I have created a branch feature/performance
that contains all measurement scripts. I'll now evaluate each of the proposed solutions one by one to see which one(s) we need.
In db25c5a, I've identified the contribution of different reasons for calling setImmediate
. Number 4 will shock you.
- BufferedIterator init 333
- emit readable 83592
- end async 666
- fillBufferAsync 3080916
Does the above contradict your earlier statement?
setImmediate(emit, this, 'readable') appeared to be the main problem here.
Regarding whether double emissions of the end
event happen often, I note for the TransformIterator
benchmark that 342 iterators are created and 666 asynchronous ends are requested. It's probably not a coincidence that 666 is twice the number of BufferedIterator
inits at 333. I wonder if there is an error in the logic which causes them to be ended twice, or whether it is a deliberate safety measure.

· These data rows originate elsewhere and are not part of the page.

-- ==== Sys2Proof/Certificates/Slice0/Obligations.lean ====
section
/-! DEFINITION. The statements for the provers. -/
open Sys2Proof Sys2Proof.Machine Sys2Proof.Safety


/-! ## Words of a program -/

/-- Integer words (R294, R296): their 64-bit results, MOV, and the compares into Q[D]. A zero divisor gives all ones, and the
dividend as the remainder. -/
def Obligations.IntegerWords : Prop :=
  ∀ (s : State) (o : VOp) (p : VyProg) (t : VyThread) (v : VyIns),
    let a := t.gget v.a
    let b := opB v t
    let k := b.toNat % 64
    let gives (i : Instr) (r : Word64) : Prop := Runs s i p t v → exec i s = writesG s v p t r
    let sets (i : Instr) (q : Bool) : Prop := Runs s i p t v → exec i s = writesQ s v p t q
    gives (.add o) (a + b) ∧ gives (.sub o) (a - b) ∧ gives (.mul o) (a * b)
    ∧ gives (.mulh o) (BitVec.ofInt 64 (a.toInt * b.toInt / 2 ^ 64))
    ∧ gives (.mulhu o) (BitVec.ofNat 64 (a.toNat * b.toNat / 2 ^ 64))
    ∧ gives (.div o) (if b = 0 then BitVec.allOnes 64 else a.sdiv b)
    ∧ gives (.divu o) (if b = 0 then BitVec.allOnes 64 else a / b)
    ∧ gives (.rem o) (if b = 0 then a else a.srem b)
    ∧ gives (.remu o) (if b = 0 then a else a % b)
    ∧ gives (.and o) (a &&& b) ∧ gives (.or o) (a ||| b) ∧ gives (.xor o) (a ^^^ b)
    ∧ gives (.shl o) (a <<< k) ∧ gives (.shr o) (a >>> k) ∧ gives (.sar o) (a.sshiftRight k) ∧ gives (.rotl o) (a.rotateLeft k)
    ∧ gives (.min o) (if a.slt b then a else b) ∧ gives (.max o) (if a.slt b then b else a)
    ∧ gives (.minu o) (if a.ult b then a else b) ∧ gives (.maxu o) (if a.ult b then b else a)
    ∧ gives (.mov o) a
    ∧ sets (.cmpEq o) (a == b) ∧ sets (.cmpLt o) (a.slt b) ∧ sets (.cmpLtu o) (a.ult b)

/-- Floating words (R174, R294, R297): one rounding of the exact result by mode 0, into bits 31 to 0 of D, with bits 63 to 32 zero.
A compare with a NaN is false, and zeros of either sign are equal. DEC and ENC follow a control word that keeps R298, and ENC counts
its events (R301).
The choices of the model in it: assumption 33. -/
def Obligations.FloatWords : Prop :=
  ∀ (s : State) (o : VOp) (p : VyProg) (t : VyThread) (v : VyIns),
    let x := f32 (lo32 (t.gget v.a))
    let y := f32 (lo32 (opB v t))
    let z := f32 (lo32 (t.gget v.d))
    let w := opB v t
    let f := bget Cw.fmt w
    let gives (i : Instr) (r : Nat) : Prop := Runs s i p t v → exec i s = writesG s v p t (BitVec.ofNat 64 (r % 2 ^ 32))
    let sets (i : Instr) (q : Bool) : Prop := Runs s i p t v → exec i s = writesQ s v p t q
    gives (.fadd o) (rne32 (x.add y)) ∧ gives (.fsub o) (rne32 (x.add y.neg)) ∧ gives (.fmul o) (rne32 (x.mul y))
    ∧ gives (.fma o) (rne32 ((x.mul y).add z)) ∧ gives (.fnma o) (rne32 (z.add (x.mul y).neg)) ∧ gives (.fdiv o) (rne32 (x.div y))
    ∧ gives (.fmax o) (if x.isNan || y.isNan then 0x7FC00000 else rne32 (if x.lt y then y else x))
    ∧ gives (.fmin o) (if x.isNan || y.isNan then 0x7FC00000 else rne32 (if x.lt y then x else y))
    ∧ (∀ n q, z = .fin n q → gives (.fsel o) (rne32 (if q = 0 ∨ n = false then x else y)))
    ∧ (z = .inf false → gives (.fsel o) (rne32 x))
    ∧ (z = .inf true ∨ z = .nan → gives (.fsel o) (rne32 y))
    ∧ sets (.fcmpEq o) (numEq x y) ∧ sets (.fcmpLt o) (numLt x y) ∧ sets (.fcmpLe o) (numLt x y || numEq x y)
    ∧ gives (.fmov o) (rne32 x)
    ∧ (∀ n q, x = .fin n q →
        gives (.fabs o) (rne32 (.fin false q))
        ∧ gives (.fsqrt o) (if q = 0 then rne32 x else if n then 0x7FC00000 else sqrt32 q)
        ∧ gives (.fsign o) (if q = 0 then 0 else if n then 0xBF800000 else 0x3F800000))
    ∧ (∀ n, x = .inf n →
        gives (.fabs o) (rne32 (.inf false))
        ∧ gives (.fsqrt o) (if n then 0x7FC00000 else rne32 (.inf false))
        ∧ gives (.fsign o) (if n then 0xBF800000 else 0x3F800000))
    ∧ (x = .nan → gives (.fabs o) (rne32 .nan) ∧ gives (.fsqrt o) 0x7FC00000 ∧ gives (.fsign o) 0x7FC00000)
    ∧ (badControl w = false →
      (Runs s (.dec o) p t v → exec (.dec o) s = writesG s v p t (BitVec.ofNat 64 (encodeFloat fp32 (bget Cw.mode w) (bflag Cw.sat w)
        (bget Cw.draw w) (decodeNum f ((t.gget v.a).toNat % 2 ^ elemBits f))).1))
      ∧ (Runs s (.enc o) p t v → exec (.enc o) s =
        (let e := encodeNum f (bget Cw.mode w) (bflag Cw.sat w) (bget Cw.draw w) x
         leaves s v { p with cnt := p.cnt.add e.2 } ((past v t).gset v.d (BitVec.ofNat 64 e.1)))))

/-- Control words (R294, R305, R310, R312): branches, calls and returns, halting, barriers, and SYNC and WAITX. HALT notes the tick, at which
a program ends whose threads have all halted (R330).
The choices of the model in it: assumptions 33 and 34. -/
def Obligations.ControlWords : Prop :=
  ∀ (s : State) (o : VOp) (p : VyProg) (t : VyThread) (v : VyIns),
    let n := (opB v t).toNat % 2 ^ 14
    let goes (i : Instr) (t' : VyThread) : Prop := Runs s i p t v → exec i s = leaves s v p t'
    goes (.jmp o) { t with pc := n }
    ∧ (t.stack.length < 16 → goes (.call o) { t with pc := n, stack := (past v t).pc :: t.stack })
    ∧ goes (.br o) (if t.qget v.d then { t with pc := n } else past v t)
    ∧ (∀ n r, t.stack = n :: r → goes (.ret o) { t with pc := n, stack := r })
    ∧ (Runs s (.halt o) p t v → exec (.halt o) s = leaves s v { p with halted := s.now } { past v t with stat := .halt })
    ∧ goes (.barT o) { past v t with stat := .barT }
    ∧ goes (.barG o) { past v t with stat := .barG }
    ∧ goes (.syncL o) (past v t)
    ∧ (p.balanced = false → goes (.syncG o) (past v t) ∧ goes (.waitx o) (past v t))
    ∧ (p.balanced = true →
        (Runs s (.syncG o) p t v →
          exec (.syncG o) s = leaves s v (p.showAdds (fun a => a.tile == v.tile && a.tid == v.tid)) (past v t))
        ∧ (p.xfers.any (fun x => x.tile == v.tile && x.tid == v.tid && !x.done) = false → goes (.waitx o) (past v t))
        ∧ (p.xfers.any (fun x => x.tile == v.tile && x.tid == v.tid && !x.done) = true → Runs s (.waitx o) p t v →
          exec (.waitx o) s = .next s))

/-- Loads and stores (R303, R304, R306, R307, R309, R311): where the access keeps its bounds, LD and PLD zero-extend, LDS sign-extends, and
a store is done at once in balanced mode and logged in deterministic mode, where a log that is full is noted as a fault of its tile.
The choices of the model in it: assumption 33. -/
def Obligations.LoadAndStoreWords : Prop :=
  ∀ (s : State) (o : VOp) (p : VyProg) (t : VyThread) (v : VyIns) (tile off : Nat),
    let x := p.load v.tile v.tid tile off (2 ^ v.mod)
    let q : VyProg := if 8192 ≤ tget 0 p.logCount tile then p.note vkLogFull tile tile else p
    let stores (i : Instr) : Prop := Runs s i p t v →
      (p.balanced = true → exec i s = leaves s v
        { p with win := putBytes p.win tile off (leBytes (2 ^ v.mod) ((t.gget v.b).toNat % 2 ^ (8 * 2 ^ v.mod))) } (past v t))
      ∧ (p.balanced = false → exec i s = leaves s v { q with
        log := p.log ++ [⟨v.tile, v.tid, tile, off, 2 ^ v.mod, .store, t.gget v.b, t.gget v.d, v.d⟩]
        logCount := tset 0 p.logCount tile (tget 0 p.logCount tile + 1) } (past v t))
    (memPlace p v false (memAddr v t) = .inl (tile, off) →
      (Runs s (.ld o) p t v → exec (.ld o) s = writesG s v p t (BitVec.ofNat 64 x))
      ∧ (Runs s (.lds o) p t v → exec (.lds o) s = writesG s v p t (BitVec.ofInt 64 (ofTwos (8 * 2 ^ v.mod) x)))
      ∧ stores (.st o))
    ∧ (memPlace p v true (memAddr v t) = .inl (tile, off) →
      (Runs s (.pld o) p t v → exec (.pld o) s = writesG s v p t (BitVec.ofNat 64 x)) ∧ stores (.pst o))

/-- Atomics (R294, R306, R308, R309, R311): in balanced mode one indivisible read and write, and D gets the value found; in deterministic
mode the write is logged, and D keeps its value until the barrier that applies it.
The choices of the model in it: assumptions 33 and 34. -/
def Obligations.AtomicWords : Prop :=
  ∀ (s : State) (o : VOp) (p : VyProg) (t : VyThread) (v : VyIns) (tile off : Nat),
    memPlace p v v.peer (memAddr v t) = .inl (tile, off) →
    let n := 2 ^ v.mod
    let w := 8 * n
    let old := p.winNum tile off n
    let val := (t.gget v.b).toNat % 2 ^ w
    let q : VyProg := if 8192 ≤ tget 0 p.logCount tile then p.note vkLogFull tile tile else p
    let does (i : Instr) (op : VyStore) (r : Nat) : Prop := Runs s i p t v →
      (p.balanced = true → exec i s = leaves s v { p with win := putBytes p.win tile off (leBytes n r) }
        ((past v t).gset v.d (BitVec.ofNat 64 old)))
      ∧ (p.balanced = false → exec i s = leaves s v { q with
        log := p.log ++ [⟨v.tile, v.tid, tile, off, n, op, t.gget v.b, t.gget v.d, v.d⟩]
        logCount := tset 0 p.logCount tile (tget 0 p.logCount tile + 1) } (past v t))
    does (.aadd o) .add ((old + val) % 2 ^ w)
    ∧ does (.amin o) .min (if ofTwos w val < ofTwos w old then val else old)
    ∧ does (.amax o) .max (if ofTwos w old < ofTwos w val then val else old)
    ∧ does (.aminu o) .minu (min old val)
    ∧ does (.amaxu o) .maxu (max old val)
    ∧ does (.aand o) .and (old &&& val)
    ∧ does (.aor o) .or (old ||| val)
    ∧ does (.aswp o) .swap val
    ∧ does (.acas o) .cas (if old = (t.gget v.d).toNat % 2 ^ w then val else old)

However, for the BufferedIterator
benchmark 342 iterators are created in total, all 342 of them are BufferedIterator
instances, and there are 342 endings. So no problem there.
All in all, it does not seem like the double ends are a major contributor to the problem (but avoiding them is of course meaningful).

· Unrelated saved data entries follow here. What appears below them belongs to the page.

@[simp] theorem Kept.lockedSample {kq kn} (s : State) (offset : Int) (hs : Kept kq kn s) : Kept kq kn (State.lockedSample s offset) := by
  unfold State.lockedSample; simp +contextual (maxDischargeDepth := 60) [hs]

@[simp] theorem Kept.acquireSample {kq kn} (s : State) (offset : Int) (hs : Kept kq kn s) : Kept kq kn (State.acquireSample s offset) := by
  unfold State.acquireSample; simp +contextual (maxDischargeDepth := 60) [hs]

@[simp] theorem Kept.takeSample {kq kn} (s : State) (offset delay : Int) (hs : Kept kq kn s) : Kept kq kn (State.takeSample s offset delay) := by
  unfold State.takeSample; simp +contextual (maxDischargeDepth := 60) [hs]

@[simp] theorem Kept.restamp {kq kn} (s : State) (pid : Nat) (hs : Kept kq kn s) : Kept kq kn (State.restamp s pid) := by
  unfold State.restamp; dsimp only; (repeat' split) <;> simp +contextual (maxDischargeDepth := 60) [hs]

@[simp] theorem Kept.flip {kq kn} (s : State) (hs : Kept kq kn s) : Kept kq kn (State.flip s) := by
  unfold State.flip
  exact Kept.each (fun s x h => by simp [h]) (by simp [hs])

@[simp] theorem Kept.flipAt {kq kn} (s : State) (hs : Kept kq kn s) : Kept kq kn (State.flipAt s) := by
  unfold State.flipAt; simp [hs]

@[simp] theorem Kept.refill {kq kn} (s : State) (hs : Kept kq kn s) : Kept kq kn (State.refill s) := by
  unfold State.refill; simp +contextual (maxDischargeDepth := 60) [hs]

@[simp] theorem Kept.qosTick {kq kn} (s : State) (hs : Kept kq kn s) : Kept kq kn (State.qosTick s) := by
  unfold State.qosTick
  exact Kept.each (fun s x h => by simp [h]) hs

@[simp] theorem Kept.sampleDepths {kq kn} (s : State) (hs : Kept kq kn s) : Kept kq kn (State.sampleDepths s) := by
  unfold State.sampleDepths; simp +contextual (maxDischargeDepth := 60) [hs]

@[simp] theorem Kept.pulse {kq kn} (s : State) (hs : Kept kq kn s) : Kept kq kn (State.pulse s) := by
  unfold State.pulse; simp [hs]

@[simp] theorem Kept.slew {kq kn} (s : State) (hs : Kept kq kn s) : Kept kq kn (State.slew s) := by
  unfold State.slew; simp [hs]

@[simp] theorem Kept.ageBuffers {kq kn} (s : State) (hs : Kept kq kn s) : Kept kq kn (State.ageBuffers s) := by
  unfold State.ageBuffers; simp +contextual (maxDischargeDepth := 60) [hs]

@[simp] theorem Kept.countLines {kq kn} (s : State) (hs : Kept kq kn s) : Kept kq kn (State.countLines s) := by
  unfold State.countLines; dsimp only; split <;> simp +contextual (maxDischargeDepth := 60) [hs]

@[simp] theorem Kept.tick {kq kn} (s : State) (hs : Kept kq kn s) : Kept kq kn (State.tick s) := by
  unfold State.tick; simp +contextual (maxDischargeDepth := 60) [hs]

theorem Kept.fabric {kq kn} {s u : State} {c op p f} (hs : Kept kq kn s) (hf : ∀ x, Kept kq kn (f x)) (h : s.fabric c op p f = .next u) :
    Kept kq kn u := by
  unfold State.fabric at h
  split at h
  · exact Kept.stay hs h
  · exact Kept.act hs (by split <;> simp [hs, hf]) h

@[simp] theorem Kept.imageFault {kq kn} (s : State) (c : Ref) (hs : Kept kq kn s) : Kept kq kn (State.imageFault s c) := by
  unfold State.imageFault; simp [hs]

@[simp] theorem Kept.setBank {kq kn} (s : State) (n : Nat) (b : SchedBank) (hs : Kept kq kn s) : Kept kq kn (State.setBank s n b) := by
  unfold State.setBank; simp [hs]

@[simp] theorem Kept.loadBank {kq kn} (s : State) (c : Ref) (start slotLog2 n : Nat) (clear : Bool) (owners : Tab Nat) (hs : Kept kq kn s) : Kept kq kn (State.loadBank s c start slotLog2 n clear owners) := by
  unfold State.loadBank; simp +contextual (maxDischargeDepth := 60) [hs]

@[simp] theorem Kept.sense {kq kn} (s : State) (a : Nat) (v : Option Int) (hs : Kept kq kn s) : Kept kq kn (State.sense s a v) := by
  unfold State.sense; split <;> simp [hs]

@[simp] theorem Kept.takeReadings {kq kn} (s : State) (r : Readings) (hs : Kept kq kn s) : Kept kq kn (State.takeReadings s r) := by
  unfold State.takeReadings; simp +contextual (maxDischargeDepth := 60) [hs]

@[simp] theorem Kept.heatStack {kq kn} (s : State) (k : Nat) (v : Option Int) (hs : Kept kq kn s) : Kept kq kn (State.heatStack s k v) := by
  unfold State.heatStack; (repeat' split) <;> simp +contextual (maxDischargeDepth := 60) [hs]

@[simp] theorem Kept.inletCheck {kq kn} (s : State) (c : Option Int) (hs : Kept kq kn s) : Kept kq kn (State.inletCheck s c) := by
  unfold State.inletCheck; simp +contextual (maxDischargeDepth := 60) [hs]

@[simp] theorem Kept.evaluate {kq kn} (s : State) (r : Readings) (hs : Kept kq kn s) : Kept kq kn (State.evaluate s r) := by
  unfold State.evaluate; simp +contextual (maxDischargeDepth := 60) [hs]

@[simp] theorem Kept.scoreUnit {kq kn} (s : State) (u : Nat) (hs : Kept kq kn s) : Kept kq kn (State.scoreUnit s u) := by
  unfold State.scoreUnit; simp +contextual (maxDischargeDepth := 60) [hs]

@[simp] theorem Kept.xferError {kq kn} (s : State) (p : VyProg) (x : VyXfer) (st : Nat) (hs : Kept kq kn s) : Kept kq kn (State.xferError s p x st) := by
  unfold State.xferError; simp (maxDischargeDepth := 60) [hs]

@[simp] theorem Kept.xferRead {kq kn} (s : State) (p : VyProg) (x : VyXfer) (hs : Kept kq kn s) : Kept kq kn (State.xferRead s p x) := by
  unfold State.xferRead; simp [hs]

end Sys2Proof.Machine
end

In any case, rubensworks@92539e5 with the addition of ENDING
seems like the right decision. So incorporating that for sure.
@rubensworks A logical conclusion from the above is to buffer synchronously instead of asynchronously.

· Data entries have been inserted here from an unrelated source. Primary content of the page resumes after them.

theorem FitsTwos.mono {k w : Nat} {v : Int} (h : FitsTwos k v) (hw : k ≤ w) : FitsTwos w v := by
  have : (2 ^ (k - 1) : Int) ≤ 2 ^ (w - 1) := by
    exact_mod_cast Nat.pow_le_pow_right (n := 2) (by decide) (show k - 1 ≤ w - 1 by omega)
  unfold FitsTwos at *
  omega

theorem fitsTwos_zero (w : Nat) : FitsTwos w 0 := by
  have := two_pow_pos_int (w - 1)
  exact ⟨by omega, this⟩

/-- What is written in two's complement is read back. -/
theorem ofTwos_toTwos {w : Nat} {v : Int} (hw : 0 < w) (h : FitsTwos w v) : ofTwos w (toTwos w v) = v := by
  obtain ⟨k, rfl⟩ : ∃ k, w = k + 1 := ⟨w - 1, by omega⟩
  obtain ⟨low, high⟩ := h
  simp only [Nat.add_sub_cancel] at low high
  have double : (2 ^ (k + 1) : Int) = 2 * 2 ^ k := by rw [Int.pow_succ, Int.mul_comm]
  have pos := two_pow_pos_int k
  have cast : ((2 ^ k : Nat) : Int) = 2 ^ k := by norm_cast
  have range : ((v % (2 ^ (k + 1) : Int)).toNat : Int) = v % 2 ^ (k + 1) := Int.toNat_of_nonneg (Int.emod_nonneg _ (by omega))
  have below : (v % (2 ^ (k + 1) : Int)).toNat < 2 ^ (k + 1) := by
    have := Int.emod_lt_of_pos v (show (0 : Int) < 2 ^ (k + 1) by omega)
    have c2 : ((2 ^ (k + 1) : Nat) : Int) = 2 ^ (k + 1) := by norm_cast
    omega
  simp only [ofTwos, toTwos, Nat.mod_eq_of_lt below, Nat.add_sub_cancel]
  by_cases neg : v < 0
  · have : v % (2 ^ (k + 1) : Int) = v + 2 ^ (k + 1) := by
      rw [← Int.add_emod_right, Int.emod_eq_of_lt] <;> omega
    split <;> omega
  · have : v % (2 ^ (k + 1) : Int) = v := Int.emod_eq_of_lt (by omega) (by omega)
    split <;> omega

/-- The width of a value holds it. -/
theorem fitsTwos_twosWidth (v : Int) : FitsTwos (twosWidth v) v := by
  have held (m : Nat) (h : m ≠ 0) : (m : Int) < 2 ^ (m.log2 + 1) := by
    exact_mod_cast Nat.lt_log2_self
  unfold FitsTwos twosWidth
  dsimp only
  split <;> split
  · simp; omega
  · next h => have := held _ h; simp only [Nat.add_succ_sub_one]; omega
  · simp; omega
  · next h => have := held _ h; simp only [Nat.add_succ_sub_one]; omega

theorem twosWidth_le {v : Int} (h : FitsTwos 128 v) : twosWidth v ≤ 128 := by
  have small (m : Nat) (h0 : m ≠ 0) (hm : m < 2 ^ 127) : m.log2 + 2 ≤ 128 := by
    have := (Nat.log2_lt h0).mpr hm
    omega
  obtain ⟨low, high⟩ := h
  simp only [Nat.reduceSub] at low high
  unfold twosWidth
  dsimp only
  split <;> split
  · omega
  · next h => exact small _ h (by omega)
  · omega
  · next h => exact small _ h (by omega)

theorem fitsTwos_toInt (x : BitVec 128) : FitsTwos 128 x.toInt :=
  ⟨by simpa using BitVec.le_toInt x, by simpa using BitVec.toInt_lt (x := x)⟩

/-! ## The shift of a stripe (R141) -/

theorem trailZeros_dvd (k v : Nat) : 2 ^ trailZeros k v ∣ v := by
  induction k generalizing v with
  | zero => simp [trailZeros]
  | succ k ih =>
    unfold trailZeros
    split
    · simp
    · obtain ⟨c, hc⟩ := ih (v / 2)
      exact ⟨c, by rw [Nat.pow_add, Nat.pow_one, Nat.mul_assoc, ← hc]; omega⟩

theorem trailZeros_le (k v : Nat) : trailZeros k v ≤ k := by
  induction k generalizing v with
  | zero => simp [trailZeros]
  | succ k ih =>
    have := ih (v / 2)
    unfold trailZeros
    split <;> omega

theorem foldl_min_le (l : List Nat) (a : Nat) : l.foldl min a ≤ a ∧ ∀ x ∈ l, l.foldl min a ≤ x := by
  induction l generalizing a with
  | nil => simp
  | cons y l ih =>
    obtain ⟨first, rest⟩ := ih (min a y)
    simp only [List.foldl_cons, List.forall_mem_cons]
    exact ⟨by omega, by omega, rest⟩

/-- The shift is at most 127, and no more than the trailing zeros of any value other than 0. -/
theorem xpShift_le (vs : List Int) : xpShift vs ≤ 127 ∧ ∀ v ∈ vs, v ≠ 0 → xpShift vs ≤ trailZeros 127 v.natAbs := by
  have listed : ∀ v ∈ vs, v ≠ 0 → trailZeros 127 v.natAbs ∈ (vs.filter (· ≠ 0)).map (fun v => trailZeros 127 v.natAbs) :=
    fun v hv h0 => List.mem_map_of_mem (List.mem_filter.mpr ⟨hv, by simpa using h0⟩)
  have bound : ∀ t ∈ (vs.filter (· ≠ 0)).map (fun v => trailZeros 127 v.natAbs), t ≤ 127 := by
    simp only [List.mem_map, forall_exists_index, and_imp, forall_apply_eq_imp_iff₂]
    exact fun v _ => trailZeros_le 127 _
  unfold xpShift
  dsimp only
  generalize (vs.filter (· ≠ 0)).map (fun v => trailZeros 127 v.natAbs) = z at listed bound ⊢
  cases z with
  | nil => exact ⟨Nat.zero_le _, fun v hv h0 => absurd (listed v hv h0) List.not_mem_nil⟩
  | cons t r =>
    obtain ⟨first, rest⟩ := foldl_min_le r t
    refine ⟨Nat.le_trans first (bound t List.mem_cons_self), fun v hv h0 => ?_⟩
    rcases List.mem_cons.mp (listed v hv h0) with h | h
    · exact h ▸ first
    · exact rest _ h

The idea was to make BufferedIterator#read
return as soon as possible, and schedule a refill of the buffer after the method had returned. However, it might actually be better to pay the waiting cost of buffering while reading, and thus avoid the scheduling overhead.
I have tried this idea in cdc5f30, and it yields a major performance improvement. Could you try this out in complex scenarios (such as Comunica) and tell me if you have any test failures? It does make some tests fail in AsyncIterator, but that might be due to the tests itself.
A problem with the fix is that the buffer will now refill every time one element was taken out of it. In ba437cf, I'm triggering a refill only when the buffer is half empty. Better performance, but more test failures (most of which just counting the number of reads, which are reasonably affected).
Finally, 85122af only fills the buffer when empty.
The last two commits should not cause more failures than the first (let me know if they do). However, performance might be completely different.
Number 4 will shock you.
Great clickbait ๐
Does the above contradict your earlier statement?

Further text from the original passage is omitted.